PROBLEM STATEMENT.
Where does the string "Result" appear in the records? Copy every line that contains it.

┄┄┄┄┄┄┄┄┄┄

-- ==== Sys2Proof/Laws/Ops.lean ====
section
/-! SUPPORT. Laws/Ops.lean: one lemma per shared operation, which says everything it does. -/
namespace Sys2Proof.Machine

/-- Shifting bits in writes R and nothing else. -/
theorem foldl_shiftCrc (bits : List Bool) (s : State) :
    bits.foldl shiftCrc s = { s with crcR := bits.foldl crcStep s.crcR } := by
  induction bits generalizing s with
  | nil => rfl
  | cons b bits ih => simp [ih, shiftCrc]

/-- A run in the register leaves the run's value in R, whatever R held, and changes nothing else (10_state.md R14). -/
theorem runCrc_eq {n : Nat} (v : BitVec n) (s : State) : runCrc v s = { s with crcR := crcRun v } := by
  simp [runCrc, foldl_shiftCrc, loadCrc, crcRun]

/-- An answer writes the response port and nothing else. -/
theorem answer_eq {k : Nat} (r : Result k) (s : State) :
    answer r s = .next { s with resp := some (response r) } := rfl

/-- Reporting an error writes the response port and nothing else (60_exceptions.md R76). -/
theorem raise_eq (e : ErrorKind) (s : State) :
    raise e s = .next { s with resp := some (response (Result.err e : Result 0)) } := rfl

/-- A run over a concatenation goes on from the run over its left part. -/
theorem crcRun_append {m n : Nat} (a : BitVec m) (b : BitVec n) :
    crcRun (a ++ b) = (seqBits b).foldl crcStep (crcRun a) := by
  simp [crcRun, seqBits_append]

/-- The XOR of n zero terms. -/
@[simp] theorem xorSum_false (n : Nat) : (xorSum n fun _ => false) = false := by
  induction n with
  | zero => rfl
  | succ n ih => simp [xorSum, ih]

/-- XOR sums add term by term (00_scope.md R8). -/
theorem xorSum_xor (n : Nat) (t u : Nat → Bool) :
    (xorSum n fun c => t c ^^ u c) = (xorSum n t ^^ xorSum n u) := by
  induction n with
  | zero => rfl
  | succ n ih => simp [xorSum, ih, Bool.xor_left_comm]

/-- Only the first n terms count. -/
theorem xorSum_congr {n : Nat} {t u : Nat → Bool} (h : ∀ c, c < n → t c = u c) : xorSum n t = xorSum n u := by
  induction n with
  | zero => rfl
  | succ n ih => simp [xorSum, ih fun c hc => h c (by omega), h n (by omega)]

/-- Element r of a product is the XOR over the columns (40_gf2_matvec.md R40). -/
theorem getMsbD_matvec (m n : Nat) (M : Matrix) (v : BitVec n) (r : Nat) :
    (matvec m n M v).getMsbD r = (decide (r < m) && xorSum n fun c => M r c && v.getMsbD c) :=
  getMsbD_ofSeq m _ r

/-- The decoder looks at `op` alone to choose the operation. -/
theorem opField_requestWord (op : Opcode) (din : Bus) : opField (requestWord op din) = op :=
  BitVec.extractLsb'_append_eq_left

theorem dinField_requestWord (op : Opcode) (din : Bus) : dinField (requestWord op din) = din :=
  BitVec.extractLsb'_append_eq_right

/-- A request word is its two fields. -/
theorem requestWord_fields (w : RequestWord) : requestWord (opField w) (dinField w) = w :=
  BitVec.extractLsb'_append_extractLsb'_eq_extractLsb' (by rfl) |>.trans (by simp)

end Sys2Proof.Machine
end

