/-- The step is linear in the register and the input bit together. -/
theorem crcStep_xor (R S : Remainder) (a b : Bool) : crcStep (R ^^^ S) (a ^^ b) = crcStep R a ^^^ crcStep S b :=
  BitVec.eq_of_getLsbD_eq fun j hj => by
    simp only [BitVec.getLsbD_xor, getLsbD_crcStep hj, Bool.and_xor_distrib_left, Bool.xor_assoc, Bool.xor_left_comm]

/-- A step adds its input bit to the parity of R: the generator has an even number of terms (R50 (d)). -/
theorem xorSum_crcStep (R : Remainder) (b : Bool) : xorSum 8 (crcStep R b).getLsbD = (xorSum 8 R.getLsbD ^^ b) := by
  simp (disch := decide) only [xorSum, getLsbD_crcStep_zero, getLsbD_crcStep_one, getLsbD_crcStep_two,
    getLsbD_crcStep_of_three_le, Nat.reduceSub]
  cases R.getLsbD 7 <;> cases b <;> simp

/-- With no feedback, a step only shifts. -/
theorem crcStep_getLsbD_seven (R : Remainder) : crcStep R (R.getLsbD 7) = R <<< 1 := by
  simp only [crcStep_eq, Bool.xor_self, Bool.false_eq_true, if_false]

/-! ### The values of R along a run -/

/-- The value of R after the first i bits of the sequence t (R46). -/
def crcReg (t : Nat → Bool) : Nat → Remainder
  | 0 => Config.crcInit
  | i + 1 => crcStep (crcReg t i) (t i)

theorem foldl_crcStep_range (t : Nat → Bool) (n : Nat) :
    ((List.range n).map t).foldl crcStep Config.crcInit = crcReg t n := by
  induction n with
  | zero => rfl
  | succ n ih => rw [List.range_succ, List.map_append, List.foldl_append, ih]; rfl

/-- A run over v ends with the value after all n bits of v, `v⟨0⟩` first. -/
theorem crcRun_eq_crcReg {n : Nat} (v : BitVec n) : crcRun v = crcReg v.getMsbD n :=
  foldl_crcStep_range v.getMsbD n

theorem crcReg_xor (t u : Nat → Bool) (n : Nat) :
    crcReg (fun i => t i ^^ u i) n = crcReg t n ^^^ crcReg u n := by
  induction n with
  | zero => exact (BitVec.xor_self (x := Config.crcInit)).symm
  | succ n ih => simp only [crcReg, ih, crcStep_xor]

/-- The parity of R is that of the bits taken in. -/
theorem xorSum_crcReg (t : Nat → Bool) (n : Nat) : xorSum 8 (crcReg t n).getLsbD = xorSum n t := by
  induction n with
  | zero => simp [crcReg, Config.crcInit, xorSum]
  | succ n ih => rw [crcReg, xorSum_crcStep, ih, xorSum]

/-! ### Linearity (R50 (b)) -/

theorem crcRun_xor {n : Nat} (u v : BitVec n) : crcRun (u ^^^ v) = crcRun u ^^^ crcRun v := by
  have hbits : (u ^^^ v).getMsbD = fun i => u.getMsbD i ^^ v.getMsbD i := funext fun i => BitVec.getMsbD_xor
  simp only [crcRun_eq_crcReg, hbits, crcReg_xor]

@[simp] theorem crcRun_zero (n : Nat) : crcRun 0#n = 0x00#8 := by
  rw [← BitVec.xor_self (x := 0#n), crcRun_xor, BitVec.xor_self]

/-- A valid frame changed by e checks exactly when e does. -/
theorem crcRun_xor_eq_zero_iff {n : Nat} {f : BitVec n} (hf : crcRun f = 0x00#8) (e : BitVec n) :
    crcRun (f ^^^ e) = 0x00#8 ↔ crcRun e = 0x00#8 := by
  rw [crcRun_xor, hf, BitVec.zero_xor]

/-! ### Which bits bring R to zero -/

theorem eq_iff_getMsbD_eq {k : Nat} {u v : BitVec k} : u = v ↔ ∀ i, u.getMsbD i = v.getMsbD i :=
  ⟨fun h _ => h ▸ rfl, fun h => BitVec.eq_of_getMsbD_eq fun i _ => h i⟩

/-- At most eight bits bring R to zero exactly when they are the bits R holds, from its top bit on: a feedback of 1 sets bit 0,
and the bits still to come, at most seven, cannot shift that 1 out. The check of a frame rests on it (R50 (c)). -/
theorem foldl_crcStep_eq_zero_iff {bits : List Bool} (hlen : bits.length ≤ 8) (R : Remainder) :
    bits.foldl crcStep R = 0x00#8 ↔ ∀ j, R.getMsbD j = bits.getD j false := by
  induction bits generalizing R with
  | nil => simp [eq_iff_getMsbD_eq]
  | cons b bits ih =>
    have hlen7 : bits.length ≤ 7 := Nat.le_of_succ_le_succ hlen
    rw [List.foldl_cons, ih (by omega), ← Nat.and_forall_add_one (p := fun j => R.getMsbD j = _)]
    constructor
    · intro h
      obtain rfl : R.getLsbD 7 = b := by
        have hlast : (crcStep R b).getLsbD 0 = bits.getD 7 false := h 7
        simpa only [getLsbD_crcStep_zero, List.getD_eq_default _ _ hlen7, bne_eq_false_iff_eq] using hlast
      rw [crcStep_getLsbD_seven] at h
      exact ⟨rfl, fun j => by simpa [Nat.add_comm] using h j⟩
    · rintro ⟨htop, h⟩
      obtain rfl : R.getLsbD 7 = b := htop
      rw [crcStep_getLsbD_seven]
      exact fun j => by simpa [Nat.add_comm] using h j

/-- The eight bits that bring R to zero are R itself. -/
theorem foldl_crcStep_seqBits_eq_zero_iff (R r : Remainder) : (seqBits r).foldl crcStep R = 0x00#8 ↔ r = R := by
  have hbit : ∀ j, (seqBits r).getD j false = r.getMsbD j := fun j => by
    by_cases hj : j < 8 <;> simp [seqBits, BitVec.getMsbD, hj]
  simp only [foldl_crcStep_eq_zero_iff (length_seqBits r).le, hbit, eq_comm, eq_iff_getMsbD_eq]

/-- By evaluation at the 256 values of R, like the next. -/
theorem crcStep_false_eq_zero_iff : ∀ R : Remainder, crcStep R false = 0x00#8 ↔ R = 0x00#8 := by decide

theorem crcStep_true_eq_zero_iff : ∀ R : Remainder, crcStep R true = 0x00#8 ↔ R = 0x80#8 := by decide

/-- Zeros bring no value of R to zero but zero itself: x is invertible modulo the generator. -/
theorem foldl_crcStep_eq_zero_iff_of_no_ones {bits : List Bool} (hzeros : true ∉ bits) (R : Remainder) :
    bits.foldl crcStep R = 0x00#8 ↔ R = 0x00#8 := by
  induction bits generalizing R with
  | nil => rfl
  | cons b bits ih =>
    obtain ⟨hb, hbits⟩ := not_or.1 (List.mem_cons.not.1 hzeros)
    rw [List.foldl_cons, ih hbits, Bool.eq_false_of_not_eq_true (Ne.symm hb), crcStep_false_eq_zero_iff]

end Sys2Proof.Machine

/-! PROOFS. The polynomial form of the CRC run (41_crc8.md rule R50 (a)): reading R and the input as polynomials over GF(2), a
step multiplies by x, adds the input bit at x⁸ and subtracts a multiple of the generator. -/
namespace Sys2Proof.Machine

open Polynomial

/-! ### Bits, the register and the input as polynomials -/

/-- The generator x⁸+x²+x+1. -/
noncomputable def crcGenerator : (ZMod 2)[X] := X ^ 8 + X ^ 2 + X + 1

/-- A bit as an element of GF(2), a constant polynomial. -/
noncomputable def bitPoly (b : Bool) : (ZMod 2)[X] := if b then 1 else 0

/-- The register as Σ R[j]·x^j. -/
noncomputable def regPoly (R : Remainder) : (ZMod 2)[X] := ∑ j ∈ Finset.range 8, if R.getLsbD j then X ^ j else 0

/-- The first n bits of a sequence as Σ t⟨i⟩·x^(n-1-i). -/
noncomputable def seqPoly (t : Nat → Bool) (n : Nat) : (ZMod 2)[X] :=
  ∑ i ∈ Finset.range n, if t i then X ^ (n - 1 - i) else 0

/-- The terms of the sums above as products. -/
theorem ite_pow_eq_bitPoly_mul (b : Bool) (k : Nat) : (if b then (X : (ZMod 2)[X]) ^ k else 0) = bitPoly b * X ^ k := by
  cases b <;> simp [bitPoly]

/-- XOR is addition over GF(2). -/
theorem bitPoly_xor (a b : Bool) : bitPoly (a ^^ b) = bitPoly a + bitPoly b := by
  cases a <;> cases b <;> simp [bitPoly, CharTwo.add_self_eq_zero]

theorem regPoly_crcInit : regPoly Config.crcInit = 0 := by simp [regPoly, Config.crcInit]

/-- One more bit of input: multiply by x and add the bit. -/
theorem seqPoly_succ (t : Nat → Bool) (n : Nat) : seqPoly t (n + 1) = seqPoly t n * X + bitPoly (t n) := by
  have hshift : ∀ i ∈ Finset.range n, bitPoly (t i) * X ^ (n - i) = bitPoly (t i) * X ^ (n - 1 - i) * X := fun i hi => by
    have hexp : n - i = n - 1 - i + 1 := by have := Finset.mem_range.1 hi; omega
    rw [hexp, pow_succ, mul_assoc]
  simp only [seqPoly, ite_pow_eq_bitPoly_mul, Finset.sum_range_succ, Nat.add_sub_cancel, Nat.sub_self, pow_zero, mul_one,
    Finset.sum_mul]
  rw [Finset.sum_congr rfl hshift]

/-- One step of the engine (R45): multiply by x, add the input bit at x⁸, and where the feedback is 1 subtract the
generator, which takes the term x⁸ away. -/
theorem regPoly_crcStep (R : Remainder) (b : Bool) :
    regPoly (crcStep R b) = regPoly R * X + bitPoly b * X ^ 8 - bitPoly (R.getLsbD 7 ^^ b) * crcGenerator := by
  have htwo : (2 : (ZMod 2)[X]) = 0 := CharTwo.two_eq_zero
  simp (disch := decide) only [regPoly, ite_pow_eq_bitPoly_mul, Finset.sum_range_succ, Finset.sum_range_zero, zero_add,
    getLsbD_crcStep_zero, getLsbD_crcStep_one, getLsbD_crcStep_two, getLsbD_crcStep_of_three_le, Nat.reduceSub, bitPoly_xor,
    crcGenerator]
  linear_combination (1 + X + X ^ 2) * (bitPoly (R.getLsbD 7) + bitPoly b) * htwo

/-! ### The remainder -/

theorem crcGenerator_monic : crcGenerator.Monic := by
  unfold crcGenerator
  monicity!

theorem degree_crcGenerator : crcGenerator.degree = 8 := by
  unfold crcGenerator
  compute_degree!

theorem degree_regPoly_lt (R : Remainder) : (regPoly R).degree < crcGenerator.degree := by
  rw [degree_crcGenerator]
  refine mem_degreeLT.1 (Submodule.sum_mem _ fun j hj => ?_)
  split
  · rw [mem_degreeLT, degree_X_pow]
    exact_mod_cast Finset.mem_range.1 hj
  · exact Submodule.zero_mem _

/-- Along a run, the input so far times x⁸ and the register differ by a multiple of the generator. -/
theorem crcGenerator_dvd (t : Nat → Bool) (n : Nat) : crcGenerator ∣ seqPoly t n * X ^ 8 - regPoly (crcReg t n) := by
  induction n with
  | zero => simp [seqPoly, crcReg, regPoly_crcInit]
  | succ n ih =>
    obtain ⟨q, hq⟩ := ih
    refine ⟨q * X + bitPoly ((crcReg t n).getLsbD 7 ^^ t n), ?_⟩
    rw [seqPoly_succ, crcReg, regPoly_crcStep]
    linear_combination X * hq

/-- Settles O32, by induction on the width: the register is the remainder because it is congruent to the input times x⁸ and of
lower degree than the generator. -/
theorem crcIsPolynomialRemainder : Obligations.CrcIsPolynomialRemainder := by
  intro n v
  change (seqPoly v.getMsbD n * X ^ 8) %ₘ crcGenerator = regPoly (crcRun v)
  rw [crcRun_eq_crcReg, modByMonic_eq_of_dvd_sub crcGenerator_monic (crcGenerator_dvd v.getMsbD n),
    (modByMonic_eq_self_iff crcGenerator_monic).2 (degree_regPoly_lt _)]

end Sys2Proof.Machine

/-! PROOFS. What the CRC check detects (41_crc8.md rule R50 (b) to (d)): a frame checks exactly when it ends with the remainder of
its payload, and no error of odd weight, of two bits, or within eight consecutive positions is itself a valid frame. -/
namespace Sys2Proof.Machine

/-- A frame checks exactly when it ends with the remainder of its payload (R50 (c)). -/
theorem crcRun_append_eq_zero_iff {n : Nat} (v : BitVec n) (r : Remainder) : crcRun (v ++ r) = 0x00#8 ↔ r = crcRun v := by
  rw [crcRun_append, foldl_crcStep_seqBits_eq_zero_iff]

/-! ### The bits of an error -/

theorem getElem_seqBits {n j : Nat} (v : BitVec n) (hj : j < (seqBits v).length) : (seqBits v)[j] = v.getMsbD j := by
  simp [seqBits]

/-- The bits of a vector that has no 1 are those of zero. -/
theorem eq_zero_of_no_ones {n : Nat} {v : BitVec n} (h : true ∉ seqBits v) : v = 0#n := by
  refine BitVec.eq_of_getMsbD_eq fun i hi => ?_
  have hbit : v.getMsbD i ≠ true := fun hone => h (List.mem_map.2 ⟨i, List.mem_range.2 hi, hone⟩)
  simpa using hbit

/-- A list with k + 1 ones is zeros, a 1, and a rest with k ones. -/
theorem exists_zeros_append_of_count_succ {bits : List Bool} {k : Nat} (h : bits.count true = k + 1) :
    ∃ zeros rest, bits = zeros ++ true :: rest ∧ true ∉ zeros ∧ rest.count true = k := by
  obtain ⟨zeros, rest, rfl, hzeros⟩ := List.eq_append_cons_of_mem (List.count_pos_iff.1 (k.succ_pos.trans_eq h.symm))
  refine ⟨zeros, rest, rfl, hzeros, ?_⟩
  simpa [List.count_eq_zero_of_not_mem hzeros] using h

/-! ### Odd weight -/

/-- A run that ends in zero has taken in an even number of ones, for its value has the parity of its input. -/
theorem weight_even_of_crcRun_eq_zero {n : Nat} {v : BitVec n} (h : crcRun v = 0x00#8) : weight v % 2 ≠ 1 := by
  have hparity := xorSum_crcReg v.getMsbD n
  rw [← crcRun_eq_crcReg, h, xorSum_getMsbD] at hparity
  simpa [xorSum] using hparity.symm

/-! ### Two ones -/

/-- The first 1 of an input leaves 0x07 in R, which fewer than 24 zeros after it do not turn into 0x80: x has order 127 modulo
the generator. -/
theorem foldl_crcStep_zeros_ne : ∀ k < 24, (List.replicate k false).foldl crcStep 0x07#8 ≠ 0x80#8 := by decide

/-- Two ones with fewer than 24 zeros between them do not bring R back to zero. -/
theorem crcRun_ne_zero_of_weight_two {e : Frame} (h : weight e = 2) : crcRun e ≠ 0x00#8 := by
  obtain ⟨zeros, rest, he, hzeros, hrest⟩ := exists_zeros_append_of_count_succ h
  obtain ⟨between, tail, rfl, hbetween, htail⟩ := exists_zeros_append_of_count_succ hrest
  have hlen : between.length < 24 := by
    have := congrArg List.length he
    simp only [length_seqBits, List.length_append, List.length_cons] at this
    omega
  have hstart : zeros.foldl crcStep Config.crcInit = 0x00#8 := (foldl_crcStep_eq_zero_iff_of_no_ones hzeros _).2 rfl
  have hfirst : crcStep 0x00#8 true = 0x07#8 := by decide
  have hreplicate : between = List.replicate between.length false :=
    List.eq_replicate_iff.2 ⟨rfl, fun b hb => Bool.eq_false_of_not_eq_true fun hone => hbetween (hone ▸ hb)⟩
  rw [crcRun, he, List.foldl_append, hstart, List.foldl_cons, hfirst, List.foldl_append, List.foldl_cons, ne_eq,
    foldl_crcStep_eq_zero_iff_of_no_ones (List.count_eq_zero.1 htail), crcStep_true_eq_zero_iff, hreplicate]
  exact foldl_crcStep_zeros_ne _ hlen

/-- No error of one to three bits is a valid frame. -/
theorem crcRun_ne_zero_of_weight_le_three {e : Frame} (hne : e ≠ 0#24) (h : weight e ≤ 3) : crcRun e ≠ 0x00#8 := by
  intro hrun
  have heven := weight_even_of_crcRun_eq_zero hrun
  have hpos : weight e ≠ 0 := fun hw => hne (eq_zero_of_no_ones (List.count_eq_zero.1 hw))
  exact crcRun_ne_zero_of_weight_two (by omega) hrun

┄┄┄┄┄┄┄┄┄┄

YOUR SOLUTION.
theorem answer_eq {k : Nat} (r : Result k) (s : State) :
    raise e s = .next { s with resp := some (response (Result.err e : Result 0)) } := rfl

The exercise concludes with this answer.